-- ==== Sys2Proof/Syntax.lean ====
section
/-! DEFINITION. The commands the block takes: one constructor per row of spec/opcode_table.json, in the table's order.
`bad` lists the addresses, shifted right by 7, of the 128-byte host memory lines whose Brine transactions are answered
with an error while the command's effect runs (R244). A frame command carries the link, the frame as received and
whether flits of it were lost (R326). -/

namespace Sys2Proof

open Sys2Proof.Machine

/-- A command. -/
inductive Instr where
  /-- REGISTER_WRITE (R458). -/
  | registerWrite (addr : BitVec 25) (be : BitVec 4) (data : W32)
  /-- RESERVOIR_WRITE (R456). -/
  | reservoirWrite (off : BitVec 24) (be : BitVec 4) (data : W32)
  /-- WIDE_READ_LATCH (R457). -/
  | wideReadLatch (addr : BitVec 25)
  /-- RUN (R461). -/
  | run (p : PageId)
  /-- STOP (R461). -/
  | stop (p : PageId)
  /-- QUIESCE (R461). -/
  | quiesce (p : PageId)
  /-- ISOLATE (R501). -/
  | isolate (p : PageId)
  /-- BYPASS (R501). -/
  | bypass (p : PageId)
  /-- PG_ABI_WRITE (R5). -/
  | pgAbiWrite (p : PageId) (v : W16)
  /-- CFGREJ_CLEAR (R463). -/
  | cfgrejClear (p : PageId)
  /-- ERROR_ACK (R360). -/
  | errorAck (p : PageId)
  /-- ERRCAP_CLR (R363). -/
  | errcapClr (p : PageId)
  /-- IARM (R386). -/
  | iarm (p : PageId) (cause : Byte) (report dbl : Bool)
  /-- DOORBELL (R220). -/
  | doorbell (l : Fin 60) (v : W32)
  /-- FLUSH (R224). -/
  | flush (l : Fin 60) (bad : List Nat)
  /-- CQ_CI_WRITE (R230). -/
  | cqCiWrite (l : Fin 60) (v : W32)
  /-- PLAN (R293). -/
  | plan
  /-- ACTIVATE (R295). -/
  | activate
  /-- VCLOSE (R302). -/
  | vclose (njobs : BitVec 14)
  /-- SKIPNOW (R311). -/
  | skipnow
  /-- RAKE_LOAD (R164). -/
  | rakeLoad (slot : Bool) (mid : BitVec 12)
  /-- FOLLOW (R164). -/
  | follow (slot : Bool) (mid : BitVec 12)
  /-- DROP (R164). -/
  | drop (slot : Bool) (mid : BitVec 12)
  /-- JOIN (R345). -/
  | join
  /-- LEAVE (R354). -/
  | leave
  /-- RELEASE (R353). -/
  | release
  /-- DOZE (R392). -/
  | doze
  /-- WAKE (R391). -/
  | wake
  /-- RETAIN (R394). -/
  | retain
  /-- JLAGTO (R392). -/
  | jlagto
  /-- FW_GO (R413). -/
  | fwGo
  /-- FIRMWARE_LOAD_DONE (R413). -/
  | firmwareLoadDone (bad : List Nat)
  /-- KEY_LOAD (R416). -/
  | keyLoad (slot : Fin 2)
  /-- KEY_ERASE (R429). -/
  | keyErase (slot : Fin 2)
  /-- TXKSEL_WRITE (R417). -/
  | txkselWrite (slot : Fin 2)
  /-- DBGMAX_WRITE (R421). -/
  | dbgmaxWrite (v : BitVec 2)
  /-- UNFENCE (R379). -/
  | unfence (v : W16)
  /-- LTRAIN (R323). -/
  | ltrain (k : Fin 8)
  /-- LINK_TRAIN_DONE (R323). -/
  | linkTrainDone (k : Fin 8) (lanes : BitVec 9) (up : Bool)
  /-- LFORCE (R498). -/
  | lforce (code : Byte)
  /-- TS_GO (R499). -/
  | tsGo (unit : Byte) (kind : BitVec 4)
  /-- TEST_DONE (R499). -/
  | testDone (unit : Byte) (res : TestRes) (faddr : W64) (ticks : W32)
  /-- SVC_GO (R504). -/
  | svcGo
  /-- SVC_DONE (R504). -/
  | svcDone (bad : List Nat)
  /-- CGO (R482). -/
  | cgo (n : Fin 8)
  /-- CGO_DONE (R482). -/
  | cgoDone (n : Fin 8) (bad : List Nat)
  /-- CEVT (R481). -/
  | cevt (n : Fin 8)
  /-- PFLUSH (R257). -/
  | pflush (n : Fin 8)
  /-- DW_DATA_READ (R491). -/
  | dwDataRead (hi : Bool)
  /-- DW_DATA_WRITE (R491). -/
  | dwDataWrite (hi : Bool) (data : W32)
  /-- DH_HALT (R492). -/
  | dhHalt (unit : Byte)
  /-- DH_STEP (R492). -/
  | dhStep (unit : Byte)
  /-- DH_RESUME (R492). -/
  | dhResume (unit : Byte)
  /-- INT_ROUTE_WRITE (R473). -/
  | intRouteWrite (r : Fin 15) (data : W32)
  /-- VSHARED_WRITE (R443). -/
  | vsharedWrite (v : Byte)
  /-- INST_WRITE (R466). -/
  | instWrite (v : BitVec 6)
  /-- WS_BYPASS (R494). -/
  | wsBypass
  /-- WS_VERSION (R494). -/
  | wsVersion
  /-- WS_EXTEST (R496). -/
  | wsExtest
  /-- WS_INTEST_SCAN (R496). -/
  | wsIntestScan
  /-- WS_SEL (R494). -/
  | wsSel (v : BitVec 128)
  /-- WS_TSTREG_READ (R495). -/
  | wsTstregRead (w : BitVec 6)
  /-- WS_TSTREG_WRITE (R495). -/
  | wsTstregWrite (w : BitVec 6) (data : W32)
  /-- WRAPPER_RESET (R494). -/
  | wrapperReset
  /-- COLD_RESET (R451). -/
  | coldReset (lcs : BitVec 4) (svn : BitVec 6) (revoke : BitVec 4)
  /-- WARM_RESET (R453). -/
  | warmReset
  /-- PWR_GOOD_RISE (R451). -/
  | pwrGoodRise
  /-- PLL_LOCK (R451). -/
  | pllLock
  /-- SRAM_INIT_DONE (R451). -/
  | sramInitDone
  /-- SELFTEST_DONE (R452). -/
  | selftestDone (pans : W64) (hrv slt : Byte) (rake : Bool)
  /-- PF_WARN (R382). -/
  | pfWarn
  /-- PWR_GOOD_FALL (R398). -/
  | pwrGoodFall (b : Fin 17)
  /-- REFCLK_LOSS (R389). -/
  | refclkLoss
  /-- VID_ACK (R397). -/
  | vidAck (d : Fin 17)
  /-- VIDTO (R400). -/
  | vidto (q : Fin 16)
  /-- TALM (R403). -/
  | talm (sensor : Fin 17) (reading : W16)
  /-- TTRIP (R403). -/
  | ttrip (sensor : Fin 17) (reading : W16)
  /-- LCS_STATE_CHANGE (R410). -/
  | lcsStateChange (v : BitVec 4)
  /-- DEBUG_GRANT (R420). -/
  | debugGrant (v : BitVec 2)
  /-- KEY_ACK (R444). -/
  | keyAck (sts : BitVec 2) (beats : List W64)
  /-- KEY_TIMEOUT (R444). -/
  | keyTimeout
  /-- BRINE_RESPONSE (R441). -/
  | brineResponse (q : Fin 16) (tag : BitVec 9) (kind : BitVec 2)
  /-- BRINE_TIMEOUT (R369). -/
  | brineTimeout (q : Fin 16) (tag : BitVec 9)
  /-- BPSTALL (R442). -/
  | bpstall (q : Fin 16)
  /-- TILE (R234). -/
  | tile (k : Fin 8) (f : Frame) (lost : Bool)
  /-- PART (R238). -/
  | part (k : Fin 8) (f : Frame) (lost : Bool) (bad : List Nat)
  /-- GRANT (R237). -/
  | grant (k : Fin 8) (f : Frame) (lost : Bool) (bad : List Nat)
  /-- WRITE (R337). -/
  | write (k : Fin 8) (f : Frame) (lost : Bool) (bad : List Nat)
  /-- RDREQ (R337). -/
  | rdreq (k : Fin 8) (f : Frame) (lost : Bool) (bad : List Nat)
  /-- RDRSP (R336). -/
  | rdrsp (k : Fin 8) (f : Frame) (lost : Bool)
  /-- HOLD (R338). -/
  | hold (k : Fin 8) (f : Frame) (lost : Bool)
  /-- VUP (R306). -/
  | vup (k : Fin 8) (f : Frame) (lost : Bool)
  /-- VDN (R307). -/
  | vdn (k : Fin 8) (f : Frame) (lost : Bool)
  /-- VACK (R307). -/
  | vack (k : Fin 8) (f : Frame) (lost : Bool)
  /-- CREDIT (R329). -/
  | credit (k : Fin 8) (f : Frame) (lost : Bool)
  /-- NACK (R332). -/
  | nack (k : Fin 8) (f : Frame) (lost : Bool)
  /-- PROBE (R342). -/
  | probe (k : Fin 8) (f : Frame) (lost : Bool)
  /-- JOIN_REQ (R345). -/
  | joinReq (k : Fin 8) (f : Frame) (lost : Bool)
  /-- JOIN_DONE (R345). -/
  | joinDone (k : Fin 8) (f : Frame) (lost : Bool)
  /-- JOIN_REFUSE (R345). -/
  | joinRefuse (k : Fin 8) (f : Frame) (lost : Bool)
  /-- JOIN_REPARENT (R346). -/
  | joinReparent (k : Fin 8) (f : Frame) (lost : Bool)
  /-- TAKEOVER_ANNOUNCE (R352). -/
  | takeoverAnnounce (k : Fin 8) (f : Frame) (lost : Bool)
  /-- TAKEOVER_ANSWER (R352). -/
  | takeoverAnswer (k : Fin 8) (f : Frame) (lost : Bool)
  /-- TAKEOVER_RELEASE (R353). -/
  | takeoverRelease (k : Fin 8) (f : Frame) (lost : Bool)
  /-- JRNL (R348). -/
  | jrnl (k : Fin 8) (f : Frame) (lost : Bool)
  /-- HBEAT (R351). -/
  | hbeat (k : Fin 8) (f : Frame) (lost : Bool)
  /-- SPARE (R341). -/
  | spare (k : Fin 8) (f : Frame) (lost : Bool)
  /-- SPAREACK (R341). -/
  | spareack (k : Fin 8) (f : Frame) (lost : Bool)
  /-- SPARE_SWITCH (R341). -/
  | spareSwitch (k : Fin 8)
  /-- DESKEW_DONE (R341). -/
  | deskewDone (k : Fin 8)
  /-- LANE_FAIL (R340). -/
  | laneFail (k : Fin 8) (lane : Fin 9)
  /-- SPAREACK_TIMEOUT (R342). -/
  | spareackTimeout (k : Fin 8)
  /-- RTO_EXPIRY (R332). -/
  | rtoExpiry (peer : Fin 64) (cls : Fin 3)
  /-- RETRANSMIT (R332). -/
  | retransmit (peer : Fin 64) (cls : Fin 3)
  /-- CREDIT_TIMER (R331). -/
  | creditTimer (peer : Fin 64) (cls : Fin 3)
  /-- PROBE_TIMER (R342). -/
  | probeTimer (peer : Fin 64)
  /-- ROUTE_FAIL (R342). -/
  | routeFail (peer : Fin 64)
  /-- TWUNCLAIMED (R235). -/
  | twunclaimed (k : Fin 8)
  /-- TKWAIT_EXPIRY (R351). -/
  | tkwaitExpiry
  /-- FINAL_SILENCE (R351). -/
  | finalSilence
  /-- SFWAIT_EXPIRY (R351). -/
  | sfwaitExpiry
  /-- TAKEOVER_TIMEOUT (R352). -/
  | takeoverTimeout (peer : Fin 64)
  /-- ADOPTED (R352). -/
  | adopted (bad : List Nat)
  /-- RELEASE_DONE (R353). -/
  | releaseDone
  /-- ORDER_FETCH (R221). -/
  | orderFetch (l : Fin 60) (bad : List Nat)
  /-- ORDER_TAKE (R216). -/
  | orderTake (l : Fin 60) (bad : List Nat)
  /-- TIDE_ARM (R233). -/
  | tideArm (l : Fin 60) (n : W32) (bad : List Nat)
  /-- EPOCH_GATE_CHECK (R223). -/
  | epochGateCheck (l : Fin 60) (bad : List Nat)
  /-- TILE_START (R225). -/
  | tileStart (l : Fin 60) (bad : List Nat)
  /-- TILE_COMPLETE (R217). -/
  | tileComplete (l : Fin 60) (bad : List Nat)
  /-- CAKE_REREAD (R69). -/
  | cakeReread (l : Fin 60) (addr : W64) (row group : W32) (bytes : List Byte)
  /-- TILE_REPLAY (R371). -/
  | tileReplay (l : Fin 60) (cause : ReplayCause) (addr : W64) (row col group : W32)
  /-- SPARE_SWAP (R373). -/
  | spareSwap (l : Fin 60)
  /-- SETTLE (R120). -/
  | settle (l : Fin 60) (bad : List Nat)
  /-- SECOND_PASS (R120). -/
  | secondPass (l : Fin 60) (bad : List Nat)
  /-- PARTIAL_NOTICE (R239). -/
  | partialNotice (l : Fin 60) (q : W32) (bad : List Nat)
  /-- COMPLETION_WRITE (R226). -/
  | completionWrite (l : Fin 60) (bad : List Nat)
  /-- PAN_WAKE_DONE (R396). -/
  | panWakeDone (p : Fin 64)
  /-- PIDLE_EXPIRY (R396). -/
  | pidleExpiry (p : Fin 64)
  /-- GRADIENT_LAND (R283). -/
  | gradientLand (addr : W64) (bytes : List Byte) (bad : List Nat)
  /-- PAGE_IN (R298). -/
  | pageIn (shard : Fin 8192)
  /-- PAGE_IN_DONE (R298). -/
  | pageInDone (shard : Fin 8192) (bad : List Nat)
  /-- JOB_START (R286). -/
  | jobStart (shard : Fin 8192) (bad : List Nat)
  /-- JOB_COMPLETE (R267). -/
  | jobComplete (n : Fin 8) (bad : List Nat)
  /-- NOP (R254). -/
  | nop (u : VecId) (w : VFields)
  /-- FADD_S (R254). -/
  | faddS (u : VecId) (w : VFields)
  /-- FSUB_S (R254). -/
  | fsubS (u : VecId) (w : VFields)
  /-- FMUL_S (R254). -/
  | fmulS (u : VecId) (w : VFields)
  /-- FDIV_S (R254). -/
  | fdivS (u : VecId) (w : VFields)
  /-- FMA_S (R255). -/
  | fmaS (u : VecId) (w : VFields)
  /-- FNMA_S (R255). -/
  | fnmaS (u : VecId) (w : VFields)
  /-- F1_S (R254). -/
  | f1S (u : VecId) (w : VFields)
  /-- F2_S (R254). -/
  | f2S (u : VecId) (w : VFields)
  /-- FCMP_S (R254). -/
  | fcmpS (u : VecId) (w : VFields)
  /-- FADD_D (R254). -/
  | faddD (u : VecId) (w : VFields)
  /-- FSUB_D (R254). -/
  | fsubD (u : VecId) (w : VFields)
  /-- FMUL_D (R254). -/
  | fmulD (u : VecId) (w : VFields)
  /-- FDIV_D (R254). -/
  | fdivD (u : VecId) (w : VFields)
  /-- FMA_D (R255). -/
  | fmaD (u : VecId) (w : VFields)
  /-- FNMA_D (R255). -/
  | fnmaD (u : VecId) (w : VFields)
  /-- F1_D (R254). -/
  | f1D (u : VecId) (w : VFields)
  /-- F2_D (R254). -/
  | f2D (u : VecId) (w : VFields)
  /-- FCMP_D (R254). -/
  | fcmpD (u : VecId) (w : VFields)
  /-- CVT (R255). -/
  | cvt (u : VecId) (w : VFields)
  /-- LDS (R259). -/
  | lds (u : VecId) (w : VFields) (bad : List Nat)
  /-- STS (R260). -/
  | sts (u : VecId) (w : VFields)
  /-- BMRG (R263). -/
  | bmrg (u : VecId) (w : VFields)
  /-- BSPL (R264). -/
  | bspl (u : VecId) (w : VFields)
  /-- SEL (R254). -/
  | sel (u : VecId) (w : VFields)
  /-- MOV (R254). -/
  | mov (u : VecId) (w : VFields)
  /-- PLOG (R254). -/
  | plog (u : VecId) (w : VFields)
  /-- SETRM (R254). -/
  | setrm (u : VecId) (w : VFields)
  /-- IOP (R254). -/
  | iop (u : VecId) (w : VFields)
  /-- ALU (R268). -/
  | alu (n : Fin 8) (w : VFields)
  /-- ADDI (R268). -/
  | addi (n : Fin 8) (d a : Fin 32) (imm : W16)
  /-- LUI (R268). -/
  | lui (n : Fin 8) (d a : Fin 32) (imm : W16)
  /-- LD (R269). -/
  | ld (n : Fin 8) (d a : Fin 32) (imm : W16) (bad : List Nat)
  /-- ST (R269). -/
  | st (n : Fin 8) (d a : Fin 32) (imm : W16)
  /-- LDW (R269). -/
  | ldw (n : Fin 8) (d a : Fin 32) (imm : W16) (bad : List Nat)
  /-- STW (R269). -/
  | stw (n : Fin 8) (d a : Fin 32) (imm : W16)
  /-- BEQ (R268). -/
  | beq (n : Fin 8) (d a : Fin 32) (imm : W16)
  /-- BNE (R268). -/
  | bne (n : Fin 8) (d a : Fin 32) (imm : W16)
  /-- BLT (R268). -/
  | blt (n : Fin 8) (d a : Fin 32) (imm : W16)
  /-- BGE (R268). -/
  | bge (n : Fin 8) (d a : Fin 32) (imm : W16)
  /-- JAL (R268). -/
  | jal (n : Fin 8) (d a : Fin 32) (imm : W16)
  /-- XMOV (R268). -/
  | xmov (n : Fin 8) (w : VFields)
  /-- SADV (R268). -/
  | sadv (n : Fin 8) (w : VFields) (bad : List Nat)
  /-- CSR (R268). -/
  | csr (n : Fin 8) (d a : Fin 32) (r : Csr) (wr : Bool)
  /-- WFE (R268). -/
  | wfe (n : Fin 8)
  /-- FENCE (R269). -/
  | fence (n : Fin 8)
  /-- HALT (R268). -/
  | halt (n : Fin 8)
  /-- TRAP (R271). -/
  | trap (n : Fin 8)
  /-- FLAGS_SEND (R302). -/
  | flagsSend
  /-- COMMIT_FLIP_DONE (R287). -/
  | commitFlipDone (shard : Fin 8192) (err : Bool)
  /-- VSLOW (R312). -/
  | vslow
  /-- RAKE_EVENT (R173). -/
  | rakeEvent (bad : List Nat)
  /-- RAKE_RETIRE (R173). -/
  | rakeRetire (bad : List Nat)
  /-- FOLLOWER_FETCH (R280). -/
  | followerFetch (n : Fin 8) (shard : Fin 8192) (bad : List Nat)
  /-- AVS_WINDOW (R400). -/
  | avsWindow (q : Fin 16) (slack : BitVec 6)
  /-- TIDE_RELEASE (R406). -/
  | tideRelease (e : Fin 16) (meas : Meas)
  /-- TIDE_RUN_COMPLETE (R406). -/
  | tideRunComplete (e : Fin 16)
  /-- WEAR_SWAP (R407). -/
  | wearSwap
  /-- HANDLER (R362). -/
  | handler
  /-- WDOG (R369). -/
  | wdog (unit : Byte)
  /-- AON_SUPPLY_LOSS (R391). -/
  | aonSupplyLoss
  /-- RST_N_LOW (R434). -/
  | rstNLow
  /-- PLLFAIL (R454). -/
  | pllfail
  /-- PWRFAIL (R454). -/
  | pwrfail (missing : BitVec 17)
  /-- RAKE_COMMAND_DONE (R164). -/
  | rakeCommandDone (bad : List Nat)
  /-- SHT_COMMAND_DONE (R295). -/
  | shtCommandDone (bad : List Nat)
  /-- RESERVOIR_READ (R437). -/
  | reservoirRead (off : BitVec 24) (ecc : EccErr)
  deriving DecidableEq, Repr

end Sys2Proof
end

- _EXERCISE OBJECTIVE_
Copy every line of the material above in which the string "kind" can be found.

- _EXPECTED ANSWER_
  | tsGo (unit : Byte) (kind : BitVec 4)
  | brineResponse (q : Fin 16) (tag : BitVec 9) (kind : BitVec 2)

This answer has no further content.